» EXERCISE BRIEF
Find the line that contains "theorem decSlt (st" in the entries below. Output it and each later line exactly, and nothing else.

» SOURCE DATA

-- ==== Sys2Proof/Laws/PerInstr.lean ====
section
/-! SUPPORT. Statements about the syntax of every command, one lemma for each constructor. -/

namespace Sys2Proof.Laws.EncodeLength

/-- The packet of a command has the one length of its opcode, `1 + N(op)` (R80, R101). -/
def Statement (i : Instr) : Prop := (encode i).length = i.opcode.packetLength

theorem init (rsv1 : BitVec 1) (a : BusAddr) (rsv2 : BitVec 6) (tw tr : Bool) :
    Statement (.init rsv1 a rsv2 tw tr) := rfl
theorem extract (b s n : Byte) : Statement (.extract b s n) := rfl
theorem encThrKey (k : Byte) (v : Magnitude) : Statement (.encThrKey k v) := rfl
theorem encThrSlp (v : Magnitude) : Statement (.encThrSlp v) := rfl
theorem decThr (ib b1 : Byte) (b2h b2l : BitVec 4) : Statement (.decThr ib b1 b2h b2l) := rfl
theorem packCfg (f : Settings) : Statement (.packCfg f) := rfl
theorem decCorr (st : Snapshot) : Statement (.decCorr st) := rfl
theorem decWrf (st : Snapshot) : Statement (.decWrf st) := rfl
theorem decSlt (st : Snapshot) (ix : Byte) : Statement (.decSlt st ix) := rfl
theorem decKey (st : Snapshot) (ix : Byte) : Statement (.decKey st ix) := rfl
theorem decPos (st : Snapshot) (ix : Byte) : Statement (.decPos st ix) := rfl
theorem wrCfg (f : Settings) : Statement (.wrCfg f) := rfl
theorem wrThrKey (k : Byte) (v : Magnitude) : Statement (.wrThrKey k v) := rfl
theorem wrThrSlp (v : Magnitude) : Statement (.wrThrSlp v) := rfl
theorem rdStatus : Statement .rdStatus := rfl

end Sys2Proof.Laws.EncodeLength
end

» SOLUTION FOR THIS PROBLEM
theorem decSlt (st : Snapshot) (ix : Byte) : Statement (.decSlt st ix) := rfl
theorem decKey (st : Snapshot) (ix : Byte) : Statement (.decKey st ix) := rfl
theorem decPos (st : Snapshot) (ix : Byte) : Statement (.decPos st ix) := rfl
theorem wrCfg (f : Settings) : Statement (.wrCfg f) := rfl
theorem wrThrKey (k : Byte) (v : Magnitude) : Statement (.wrThrKey k v) := rfl
theorem wrThrSlp (v : Magnitude) : Statement (.wrThrSlp v) := rfl
theorem rdStatus : Statement .rdStatus := rfl

end Sys2Proof.Laws.EncodeLength
end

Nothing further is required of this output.